Set in the 1980s, the film follows Lisa Swallows (Kathryn Newton), who has moved to a new town to live with her dad Dale (Joe Chrest), new stepmother (Carla Gugino) and stepsister Taffy (Liza Soberano) following her mother’s brutal death. She is an outcast at her new school, with only Taffy being her friend, so she spends a lot of time in an abandoned cemetery talking to the tombstone of a Victorian man. One night, she makes a wish and he comes back to life. The reanimated corpse is missing a few body parts so they acquire them using murderous means.
Lisa Frankenstein had all the right ingredients – the concept, the performances, the terrifically ’80s production and costume design – but it felt tonally off. It’s described as a comedy horror but doesn’t fully deliver on either front.
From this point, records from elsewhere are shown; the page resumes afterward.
-- ==== Sys2Proof/Syntax.lean ====
section
/-! DEFINITION. The commands of the block: operand types and the one inductive Instr, a constructor per row of
spec/opcode_table.json. Numbers that the hardware fixes (channels, ports, rings, lanes, rails, phases, loops, engines, links)
are Fin types, so that no command names a thing the part does not have. Values that come from the air, a supply, a sensor or
the host's memory are operands of the command that brings them in. -/

namespace Sys2Proof

/-- Direction of a channel (R29 word 0 bit 6). -/
inductive Dir where
  | dl
  | ul
  deriving DecidableEq, Repr, Inhabited

/-- The two kinds of epoch of a channel direction (R37). -/
inductive EpochKind where
  | config
  | gain
  deriving DecidableEq, Repr

/-- A command descriptor as the device holds it (R76). ring: 0-15 CMDQ0-CMDQ15, 16-19 the desk queues of Lodger cores 0-3
(R587), 20 the queue of the compatibility logic (R658), 21 the Innkeeper's replay (R590). data is what a read of the data buffer
in host memory (or, for a desk call, at the Lodger address) answers and readOk says whether every part of it is answered (R108). -/
structure Desc where
  ring : Fin 22
  opcode : Half
  tag : Half
  flags : Half
  timeoutMs : Half
  effCount : Word
  dataLen : Word
  dataAddr : Dword
  params : BitVec 320
  data : List Byte
  readOk : Bool
  deriving DecidableEq, Repr, Inhabited

/-- What resets the host interface (R109). -/
inductive HostResetKind where
  | perst
  | linkLoss
  | hotReset
  | flr
  deriving DecidableEq, Repr

/-- Where a register access of the host goes: an offset of the setup window (R56) or of the doorbell window (R74), a double word of the configuration
header (R60, R61), the power-management control and status register, the MSI-X message control, or the AER uncorrectable error status (R59). -/
inductive RegAddr where
  | setup (offset : Half)
  | doorbell (offset : Half)
  | header (dword : Fin 16)
  | power
  | msixControl
  | aer
  deriving DecidableEq, Repr

/-- A complex sample, 16-bit two's complement I and Q (R18). -/
structure Sample where
  i : BitVec 16
  q : BitVec 16
  deriving DecidableEq, Repr, Inhabited

/-- Filters of the receive and transmit chains (R136). -/
inductive ChainFilter where
  | third
  | halfBand
  | channel
  deriving DecidableEq, Repr

/-- The self-timed units that take a block (R40, R284). -/
inductive KernelUnit where
  | cancel
  | probe
  | shape
  | gain
  | detect
  | measure
  | relay
  deriving DecidableEq, Repr

/-- A block at the synthesiser: the port it is for, and the waybill bits upset since GAIN (all zero in correct operation, R32). -/
structure ArrivedBlock where
  port : Fin 8
  upset : BitVec 128
  deriving DecidableEq, Repr

/-- What a unit meets when it takes a block: the waybill bits upset since the last unit (all zero in correct operation, R32) and the
busy time of its engine in REFCLK_IN cycles (R293). The engine is that of the segment, or one that runs the segment in shadow (R300, R307); differs holds
the bits in which the first word of a shadow engine's output differs from the live output's: all zero while both engines are sound. -/
structure BlockFound where
  upset : BitVec 128
  engine : Fin 256
  busy : Nat
  differs : BitVec 32
  deriving DecidableEq, Repr

/-- What a thermal sample and the meters bring to a slow tick: raw readings of TS0-TS23 (1/64 degree C), the ratio that each external input
measures in 10^-6 (R464) and the aging request of each wing in mV (R486). -/
structure SlowMeas where
  temps : Vector Int 24
  ratios : Vector Nat 8
  wingAging : Vector Nat 16
  deriving DecidableEq, Repr

/-- What sender and receiver latched for one link and class at a census (R52, R53). -/
structure CensusLatch where
  sent : Nat
  received : Nat
  held : Nat
  free : Nat
  deriving DecidableEq, Repr

/-- The object of a reduction record (R254 step 1). -/
inductive ReductionObject where
  | direction (c : Fin 64) (d : Dir)
  | port (p : Fin 8)
  deriving DecidableEq, Repr

/-- The frame sources that report frame starts (R329). -/
inductive SyncSource where
  | donor
  | twin
  | fabric
  deriving DecidableEq, Repr

/-- What the VRC samples in a switching cycle (R419): the sensed voltage in mV, and each phase's current in 10 mA at the start, the centre and the end of
its on-time. -/
structure RailMeas where
  sensedMv : Nat
  atStart : Vector Int 16
  atCentre : Vector Int 16
  atEnd : Vector Int 16
  deriving DecidableEq, Repr

/-- The light-load modes (R427). -/
inductive LadderMode where
  | ccm
  | de
  | burst
  deriving DecidableEq, Repr, Inhabited

/-- A fault event on its way to the collector: source, object (R508) and source detail bytes 16-23 of its record (R517). -/
structure FaultEvt where
  src : Fin 512
  obj : Half
  detail : Dword
  deriving DecidableEq, Repr

/-- The straps the supply island samples (R562). -/
structure Straps where
  mode : BitVec 2
  bootv : BitVec 3
  devid : BitVec 4
  twinSel : Bool
  deriving DecidableEq, Repr, Inhabited

/-- An event record for an event ring (R99), less what the ring gives it when it is written (phase, recorded, lost, sequence). -/
structure EventRec where
  code : Half
  severity : Nat
  source : Half
  count : Word
  payload : List Byte
  deriving DecidableEq, Repr, Inhabited

/-- An entry for the Guestbook's intake (R526, R537): class, severity, source, code, SIMUL, payload, its event time (operating
time, set for the collector's events, R534), whether it is the collector's, and the ring events it posts when it is taken. -/
structure GbEntry where
  cls : Fin 9
  severity : Nat
  source : Half
  code : Half
  simul : Bool
  late : Bool
  payload : List Byte
  timeUs : Nat
  events : List EventRec
  deriving DecidableEq, Repr, Inhabited

/-- The kinds of OBX frame (R606). -/
inductive ObxKind where
  | idle
  | block
  | control
  | mirror
  | census
  | timing
  deriving DecidableEq, Repr

/-- Adaptive state of a direction that the owner of a pair copies to its standby (R638 step 4): the taps of the 16 paths, the margin estimates,
S, K and the state of the stability machine, and the regulators of the gain. -/
structure AdaptiveCopy where
  chan : Fin 64
  dir : Dir
  taps : List (List (Int × Int))
  aRaw : Int
  aRes : Int
  level : Int
  s : Int
  k : Int
  state : Nat
  aAlc : Int
  u : Int
  aSq : Int
  deriving DecidableEq, Repr, Inhabited

/-- What a TC2 CONTROL frame says; the manual names these uses (R151, R615, R618, R621, R623, R633, R636, R638,
R639; log entry 161). -/
inductive ControlMsg where
  | none
  | heartbeat
  | reclaimReport (lastAccepted : BitVec 12)
  | heldSlots (held : Vector Nat 4)
  | stability (c : Fin 64) (d : Dir) (s k : Int) (state : Nat)
  | onset (c : Fin 64) (d : Dir)
  | onsetAck (c : Fin 64) (d : Dir)
  | splitMute (c : Fin 64) (d : Dir)
  | splitCal (c : Fin 64) (d : Dir) (cal : Vector Int 4)
  | handover (x : Word) (cause : Nat)
  | handoverAck
  | loopMirror (l : Fin 192) (u : BitVec 16)
  | syncDone (beta : Word) (compared : Nat)
  | wingSteps (steps : Vector Nat 16)
  | change (d : Desc) (applyAt : Word)
  | adaptive (a : AdaptiveCopy)
  | loopStore (l : Fin 192) (store : List Int)
  | syncStart (beta : Int) (mode : Nat) (rules : List Byte) (catalogue patch : Word)
  | syncRefused
  | pairLost (cause : Nat)
  | topology (a : Fin 16) (near : List (Fin 16 × Int))
  | channelAsk (c : Fin 64) (definition : List Byte)
  | channelAnswer (c : Fin 64) (status detail : Nat)
  | channelDrop (c : Fin 64)
  | channelLeft (c : Fin 64) (d : Dir)
  | channelGone (c : Fin 64)
  deriving DecidableEq, Repr

/-- A mirror record (R634). -/
structure MirrorRec where
  wb0 : Word
  wb1 : Word
  applied : Half
  crc : Word
  deriving DecidableEq, Repr

/-- A link frame (R605): traffic class, kind, destination, source, hops, returned billets and their class, link
sequence, acknowledged sequence with its valid bit, NAK, whether its CRC-32 holds, and what it carries: a block's waybill and samples,
a control message, mirror records, or the blocks sent per class since the previous token. -/
structure ObxFrame where
  tc : Fin 4
  kind : ObxKind
  dst : Fin 16
  src : Fin 16
  hops : Nat
  retClass : Fin 4
  returned : Nat
  seq : BitVec 12
  ackSeq : BitVec 12
  ackValid : Bool
  nak : Bool
  crcOk : Bool
  waybill : BitVec 128
  samples : List Sample
  msg : ControlMsg
  mirrors : List MirrorRec
  sent : Vector Nat 4
  deriving DecidableEq, Repr

/-- One exchange of TIMING frames (R606, R613), in REFCLK_IN cycles: this end's count as it sent its frame, the neighbour's count as that frame arrived,
the neighbour's count as it sent its own, this end's count as that one arrived. -/
structure TimingExchange where
  sent : Nat
  arrivedThere : Nat
  sentThere : Nat
  arrived : Nat
  deriving DecidableEq, Repr

/-- What link training finds (R613): the lanes that trained, the neighbour's address, the exchanges of TIMING frames. -/
structure TrainResult where
  lanes : BitVec 4
  neighbour : Fin 16
  exchanges : List TimingExchange
  deriving DecidableEq, Repr

/-- JTAG instructions (R703, R704). -/
inductive TapInstr where
  | bypass
  | idcode
  | sample
  | extest
  | extestPulse
  | extestTrain
  | clamp
  | testLogicReset
  deriving DecidableEq, Repr, Inhabited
There are a few laughs and it’s darkly amusing in places but I wanted it to be funnier. I also wanted it to be more brutal and bloody than it is. Yes, people are killed, but you don’t see very much and fulfil its horror potential.
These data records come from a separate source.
/-- A loop (R377-R405). supply says supply-class for a free loop; tick, rail, div and arg are the tick source of R387; the setpoint,
measurement and sink are kinds and indices of R407, setpoint kind 8 being the reference of a rail (R455's wiring). u1, ff, ff1 and e1 are the applied output, the
feed-forward written, that of the last tick, and the last error; tickFrom is the first count at which the next tick may fall, for a RAIL
loop the first cycle of the rail. noticed and faulted say that the saturation timer has reached its notice and its fault count. swapRing and startRing hold the command that waits for the tick. -/
structure Loop where
  defined : Bool
  running : Bool
  supply : Bool
  tick : Nat
  rail : Nat
  div : Nat
  arg : Nat
  setKind : Nat
  setIndex : Int
  measKind : Nat
  measIndex : Nat
  sinkKind : Nat
  sinkIndex : Nat
  satNotice : Nat
  satFault : Nat
  slots : Vector LoopSlot 4
  slot : Fin 4
  u1 : Int
  ff : Int
  ff1 : Int
  e1 : Int
  limHi : Bool
  limLo : Bool
  frozen : Bool
  accSat : Bool
  satTimer : Nat
  okRun : Nat
  noticed : Bool
  faulted : Bool
  overruns : Half
  lastCount : Word
  tickFrom : Nat
  swapPending : Bool
  swapRing : Option (Fin 22)
  startRing : Option (Fin 22)
  stopAfterSwap : Bool
  handover : Option HandOver
  rep : Repetitive
  deriving DecidableEq, Repr

/-- The Loop Engine (08_loop_engine.md). LP0-LP135 keep their state with the gain they regulate (R377). -/
structure LoopEngine where
  loops : Vector Loop 192
  inputs : Vector Half 16
  overrun : Bool
  satFault : Bool
  abandoned : Bool
  overruns : Nat
  deriving DecidableEq, Repr

/-- A slot that is not defined. -/
def LoopSlot.reset : LoopSlot :=
  { defined := false, template := 0, setA := Vector.replicate 16 0, setB := Vector.replicate 16 0, activeB := false, iAcc := 0, df := 0,
    s1 := 0, s2 := 0, s3 := 0, y := 0 }

/-- Defaults of R401 and R412, with no store. -/
def Repetitive.reset : Repetitive :=
  { refSlot := none, kr := 0x2000, q0 := 0x4000, q1 := 0x2000, lead := 2, forget := 16, learn := false, next := none, store := [],
    index := 0, resetDue := false, resetRings := [] }

/-- A loop not defined (R404, R407). -/
def Loop.reset : Loop :=
  { defined := false, running := false, supply := false, tick := 0, rail := 0, div := 1, arg := 0, setKind := 0, setIndex := 0, measKind := 0,
    measIndex := 0, sinkKind := 0, sinkIndex := 0, satNotice := 64, satFault := 1024, slots := Vector.replicate 4 LoopSlot.reset, slot := 0,
    u1 := 0, ff := 0, ff1 := 0, e1 := 0, limHi := false, limLo := false, frozen := false, accSat := false, satTimer := 0, okRun := 0,
    noticed := false, faulted := false, overruns := 0, lastCount := 0, tickFrom := 0, swapPending := false, swapRing := none, startRing := none, stopAfterSwap := false, handover := none,
    rep := Repetitive.reset }

/-- The Loop Engine at reset (R415). -/
def LoopEngine.reset : LoopEngine :=
  { loops := Vector.replicate 192 Loop.reset, inputs := Vector.replicate 16 0, overrun := false, satFault := false, abandoned := false,
    overruns := 0 }

/-- States of a rail (R431). -/
inductive RailState where
  | unconfigured
  | off
  | softStart
  | regulating
  | stopping
  | fault
  | monitor
  deriving DecidableEq, Repr

/-- A rail's plan (R455): its 48-byte buffer's fields, in the units of the table. -/
structure RailPlan where
  portMask : Byte
  phaseMask : BitVec 16
  period : Nat
  vin : Nat
  rating : Nat
  senseGain : Nat
  inductance : Nat
  rdc : Nat
  ilim : Nat
  dMax : Nat
  ssRate : Nat
  stopRate : Nat
  shortTime : Nat
  ovTrunc : Nat
  pgWin : Nat
  ovHard : Nat
  uv : Nat
  vMax : Nat
  ladder : Bool
  zeroCurrent : Bool
  tddFf : Bool
  tddSlot : Fin 8
  deEnter : Nat
  burstEnter : Nat
  burstBand : Nat
  target : Nat
  kDiv : Nat
  deriving DecidableEq, Repr

/-- A rail (R416-R443). ref is in 10^-7 mV; clock counts 2.5 ns units and cycles the switching cycles begun; duty is that of the cycle, dutyNext the last one written
(R388); refPeaks holds (clock, reference) of the last 1 ms, falling;
pgRun, badRun, ovRun, limitRun and the ladder's moveRun count switching cycles; lowTime and uvTime are in 2.5 ns units; loads are the
last 16 currents. tracking is the master with the mode 1 or 2 and the offset. faultBy lists the sources that put the rail in FAULT.
suppressed says that no on-pulse of the cycle started (R425), burst counts the pulses left of a burst (R428), moveHold the cycles in which the
ladder does not try a move to a mode again (R429). pgWait is the time since the reference reached its target (R454 NOT_REGULATING). -/
structure Rail where
  state : RailState
  plan : RailPlan
  mode : LadderMode
  ref : Nat
  target : Nat
  slew : Nat
  sensed : Nat
  current : Int
  duty : Int
  dutyNext : Int
  cycles : Nat
  clock : Nat
  refPeaks : List (Nat × Nat)
  powerGood : Bool
  pgRun : Nat
  badRun : Nat
  ovRun : Nat
  lowTime : Nat
  uvTime : Nat
  uvRaised : Bool
  limitRun : Nat
  truncating : Bool
  suppressed : Bool
  burst : Nat
  truncations : Half
  limitCycles : Half
  loads : List Int
  moveRun : Vector Nat 3
  moveHold : Vector Nat 3
  tracking : Option (Fin 10 × Nat × Int)
  faultBy : List Nat
  startRing : Option (Fin 22)
  stopRing : Option (Fin 22)
  setRing : Option (Fin 22)
  pgWait : Nat
  settled : Nat
  deriving DecidableEq, Repr

/-- States of a phase as VRC_PHASE_STATUS codes them (R462). -/
inductive PhaseState where
  | off
  | active
  | removedOpen
  | removedSense
  | dutyMirror
  deriving DecidableEq, Repr

/-- A phase (R416, R438-R443): its current in 10 mA, its driver enable, the offset of its period and the pulse of the cycle with its balance trim in edge
places of 78.125 ps (R417, R420, R421), and its runs of suspicion, ripple and range tests; othersBefore is the other phases'
current before the pulses that R438 withholds; soft says that R439's second condition was met in the run; rise is what R438 measured. -/
structure Phase where
  state : PhaseState
  current : Int
  driver : Bool
  offset : Nat
  trim : Int
  pulse : Int
  suspect : Nat
  othersBefore : Int
  rise : Int
  soft : Bool
  rippleRun : Nat
  rangeRun : Nat
  deriving DecidableEq, Repr

/-- Adaptive voltage parameters (R460). -/
structure AvsParams where
  enable : Bool
  vMin : Nat
  vMax : Nat
  rise : Nat
  fall : Nat
  aging : Nat
  deriving DecidableEq, Repr

/-- The supply controller (09_supply_control.md). vCore is in 2^-15 mV; bootFaultTick is the slow tick of the last boot fault (R449), in
time of the supply island. -/
structure Supply where
  rails : Vector Rail 10
  phases : Vector Phase 16
  bootDone : Bool
  coreLoop : Bool
  timebaseLocked : Bool
  avsEnabled : Bool
  bootRetries : BitVec 4
  bootFault : Bool
  avs : AvsParams
  avsNext : Option AvsParams
  vCore : Nat
  vFloor : Nat
  creditedWing : Fin 16
  credit : Nat
  atLimit : Bool
  topAgingWing : Fin 16
  deriving DecidableEq, Repr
It isn’t just set in the ’80s visually, it is performed like it’s in that decade, with big, heightened performances that wouldn’t fly today. Gugino is an old-school evil stepmother and Taffy is a chatty bubbly cheerleader. I understood and appreciated what director Zelda Williams was going for but it felt tonally weird and jarring. It’s such a shame because I absolutely adored Lisa’s costumes and the production design in the family home.
I’m a huge fan of Newton and she doesn’t disappoint. She is having so much fun as this odd character and I had the best time watching her do her thing. Cole Sprouse‘s physicality is awesome and I was impressed by how he conveyed his feelings without speaking. Elsewhere, Gugino fully understood the evil stepmother assignment and Soberano was a delight as Taffy. This was her Hollywood debut so I will keep an eye out for her in the future.